J'suis allé souper chez mes parents ce soir où j'ai aussi regardé le match de ce soir. Et je n'ai même pas apporté mon linge sale à faire laver, preuve que je suis un bon fils. La bouffe était bonne mais la partie était à chier.
En rentrant à la maison, j'ai trouvé un mec assis sur les escaliers extérieurs qui mènent à mon logement. Il ne semblait pas se soucier de la petite pluie froide qui tombait sur la ville et aussi sur ses épaules. Un sac à dos déposé sur le sol, il terminait une bière en cannette tout en fumant une cigarette. Mi quarantaine, peut-être plus, il avait une gueule qui donnait à penser que la vie n'a pas toujours été facile ni pour lui, ni pour son sac à dos.

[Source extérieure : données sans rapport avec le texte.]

-- ==== Sys2Proof/Certificates/Slice0/Obligations.lean ====
section
/-! DEFINITION. The statements about the model, in the terms of `Sys2Proof/Safety.lean`.

An instruction statement gives, for every operand and every state, the encoding (`Row`), the result with the frame, and
the exceptions: `Writes` says that the instruction completes, what it writes, and that nothing else changes. -/

section Statements

open Sys2Proof Sys2Proof.Machine Sys2Proof.Safety

/-! ## Instructions: integer -/

/-- LUI and AUIPC (R403, R404). -/
def Obligations.UpperImmediateResults : Prop :=
  ∀ (s : State) (rd : Reg) (imm : BitVec 20),
    Row s (imm ++ rd ++ 0x37#7) (.lui rd imm)
    ∧ Writes (.lui rd imm) s 4 rd (xval s.xlen (imm.toInt * 4096))
    ∧ Row s (imm ++ rd ++ 0x17#7) (.auipc rd imm)
    ∧ Writes (.auipc rd imm) s 4 rd (xval s.xlen (s.pc.toNat + imm.toInt * 4096))

/-- ADDI, SLTI, SLTIU, XORI, ORI and ANDI (R405 to R410). -/
def Obligations.RegisterImmediateResults : Prop :=
  ∀ (s : State) (rd rs1 : Reg) (imm : BitVec 12),
    (Row s (imm ++ rs1 ++ 0b000#3 ++ rd ++ 0x13#7) (.addi rd rs1 imm)
      ∧ Writes (.addi rd rs1 imm) s 4 rd (xval s.xlen (sx s rs1 + imm.toInt)))
    ∧ (Row s (imm ++ rs1 ++ 0b010#3 ++ rd ++ 0x13#7) (.slti rd rs1 imm)
      ∧ Writes (.slti rd rs1 imm) s 4 rd (if sx s rs1 < imm.toInt then 1 else 0))
    ∧ (Row s (imm ++ rs1 ++ 0b011#3 ++ rd ++ 0x13#7) (.sltiu rd rs1 imm)
      ∧ Writes (.sltiu rd rs1 imm) s 4 rd (if ux s rs1 < imm.toInt % 2 ^ s.xlen.bits then 1 else 0))
    ∧ (Row s (imm ++ rs1 ++ 0b100#3 ++ rd ++ 0x13#7) (.xori rd rs1 imm)
      ∧ Writes (.xori rd rs1 imm) s 4 rd (xval s.xlen (s.getX rs1 ^^^ imm.signExtend 64).toNat))
    ∧ (Row s (imm ++ rs1 ++ 0b110#3 ++ rd ++ 0x13#7) (.ori rd rs1 imm)
      ∧ Writes (.ori rd rs1 imm) s 4 rd (xval s.xlen (s.getX rs1 ||| imm.signExtend 64).toNat))
    ∧ (Row s (imm ++ rs1 ++ 0b111#3 ++ rd ++ 0x13#7) (.andi rd rs1 imm)
      ∧ Writes (.andi rd rs1 imm) s 4 rd (xval s.xlen (s.getX rs1 &&& imm.signExtend 64).toNat))

/-- SLLI, SRLI and SRAI (R411 to R413): an amount of the hart's width shifts; any other pattern is illegal (R304). -/
def Obligations.ShiftImmediateResults : Prop :=
  ∀ (s : State) (rd rs1 : Reg) (shamt : BitVec 6),
    (shamt.toNat < s.xlen.bits →
      (Row s (0#6 ++ shamt ++ rs1 ++ 0b001#3 ++ rd ++ 0x13#7) (.slli rd rs1 shamt)
        ∧ Writes (.slli rd rs1 shamt) s 4 rd (xval s.xlen (ux s rs1 * 2 ^ shamt.toNat)))
      ∧ (Row s (0#6 ++ shamt ++ rs1 ++ 0b101#3 ++ rd ++ 0x13#7) (.srli rd rs1 shamt)
        ∧ Writes (.srli rd rs1 shamt) s 4 rd (xval s.xlen (ux s rs1 / 2 ^ shamt.toNat)))
      ∧ (Row s (0b010000#6 ++ shamt ++ rs1 ++ 0b101#3 ++ rd ++ 0x13#7) (.srai rd rs1 shamt)
        ∧ Writes (.srai rd rs1 shamt) s 4 rd (xval s.xlen (sx s rs1 / 2 ^ shamt.toNat))))
    ∧ (∀ upper : BitVec 6, upper ≠ 0 ∨ s.xlen.bits ≤ shamt.toNat →
        NoRow s (upper ++ shamt ++ rs1 ++ 0b001#3 ++ rd ++ 0x13#7))
    ∧ (∀ upper : BitVec 6, (upper ≠ 0 ∧ upper ≠ 0b010000#6) ∨ s.xlen.bits ≤ shamt.toNat →
        NoRow s (upper ++ shamt ++ rs1 ++ 0b101#3 ++ rd ++ 0x13#7))

/-- The register-register instructions (R414 to R423); shift amounts modulo XLEN (R401). -/
def Obligations.RegisterRegisterResults : Prop :=
  ∀ (s : State) (rd rs1 rs2 : Reg),
    (Row s (0b0000000#7 ++ rs2 ++ rs1 ++ 0b000#3 ++ rd ++ 0x33#7) (.add rd rs1 rs2)
      ∧ Writes (.add rd rs1 rs2) s 4 rd (xval s.xlen (sx s rs1 + sx s rs2)))
    ∧ (Row s (0b0100000#7 ++ rs2 ++ rs1 ++ 0b000#3 ++ rd ++ 0x33#7) (.sub rd rs1 rs2)
      ∧ Writes (.sub rd rs1 rs2) s 4 rd (xval s.xlen (sx s rs1 - sx s rs2)))
    ∧ (Row s (0b0000000#7 ++ rs2 ++ rs1 ++ 0b001#3 ++ rd ++ 0x33#7) (.sll rd rs1 rs2)
      ∧ Writes (.sll rd rs1 rs2) s 4 rd (xval s.xlen (ux s rs1 * 2 ^ (s.xlen.unsigned (s.getX rs2) % s.xlen.bits))))
    ∧ (Row s (0b0000000#7 ++ rs2 ++ rs1 ++ 0b010#3 ++ rd ++ 0x33#7) (.slt rd rs1 rs2)
      ∧ Writes (.slt rd rs1 rs2) s 4 rd (if sx s rs1 < sx s rs2 then 1 else 0))
    ∧ (Row s (0b0000000#7 ++ rs2 ++ rs1 ++ 0b011#3 ++ rd ++ 0x33#7) (.sltu rd rs1 rs2)
      ∧ Writes (.sltu rd rs1 rs2) s 4 rd (if ux s rs1 < ux s rs2 then 1 else 0))
    ∧ (Row s (0b0000000#7 ++ rs2 ++ rs1 ++ 0b100#3 ++ rd ++ 0x33#7) (.xor rd rs1 rs2)
      ∧ Writes (.xor rd rs1 rs2) s 4 rd (xval s.xlen (s.getX rs1 ^^^ s.getX rs2).toNat))
    ∧ (Row s (0b0000000#7 ++ rs2 ++ rs1 ++ 0b101#3 ++ rd ++ 0x33#7) (.srl rd rs1 rs2)
      ∧ Writes (.srl rd rs1 rs2) s 4 rd (xval s.xlen (ux s rs1 / 2 ^ (s.xlen.unsigned (s.getX rs2) % s.xlen.bits))))
    ∧ (Row s (0b0100000#7 ++ rs2 ++ rs1 ++ 0b101#3 ++ rd ++ 0x33#7) (.sra rd rs1 rs2)
      ∧ Writes (.sra rd rs1 rs2) s 4 rd (xval s.xlen (sx s rs1 / 2 ^ (s.xlen.unsigned (s.getX rs2) % s.xlen.bits))))
    ∧ (Row s (0b0000000#7 ++ rs2 ++ rs1 ++ 0b110#3 ++ rd ++ 0x33#7) (.or rd rs1 rs2)
      ∧ Writes (.or rd rs1 rs2) s 4 rd (xval s.xlen (s.getX rs1 ||| s.getX rs2).toNat))
    ∧ (Row s (0b0000000#7 ++ rs2 ++ rs1 ++ 0b111#3 ++ rd ++ 0x33#7) (.and rd rs1 rs2)
      ∧ Writes (.and rd rs1 rs2) s 4 rd (xval s.xlen (s.getX rs1 &&& s.getX rs2).toNat))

Quand il m'a vu arriver, il s'est levé et s'est excusé en me racontant qu'il avait une hernie et qu'il devait se reposer. Il avait une voix éraillée et sans doute que le tabac et l'alcool n'y étaient pas étrangers. Sans être soignée, son apparence générale n'était pas répugnante ou malpropre. Il était frais rasé, ce que je ne suis pas depuis au moins trois semaines. Son itinérance devait être relativement récente et perdu au milieu d'une foule, rien ne le distinguerait des autres à ce niveau là.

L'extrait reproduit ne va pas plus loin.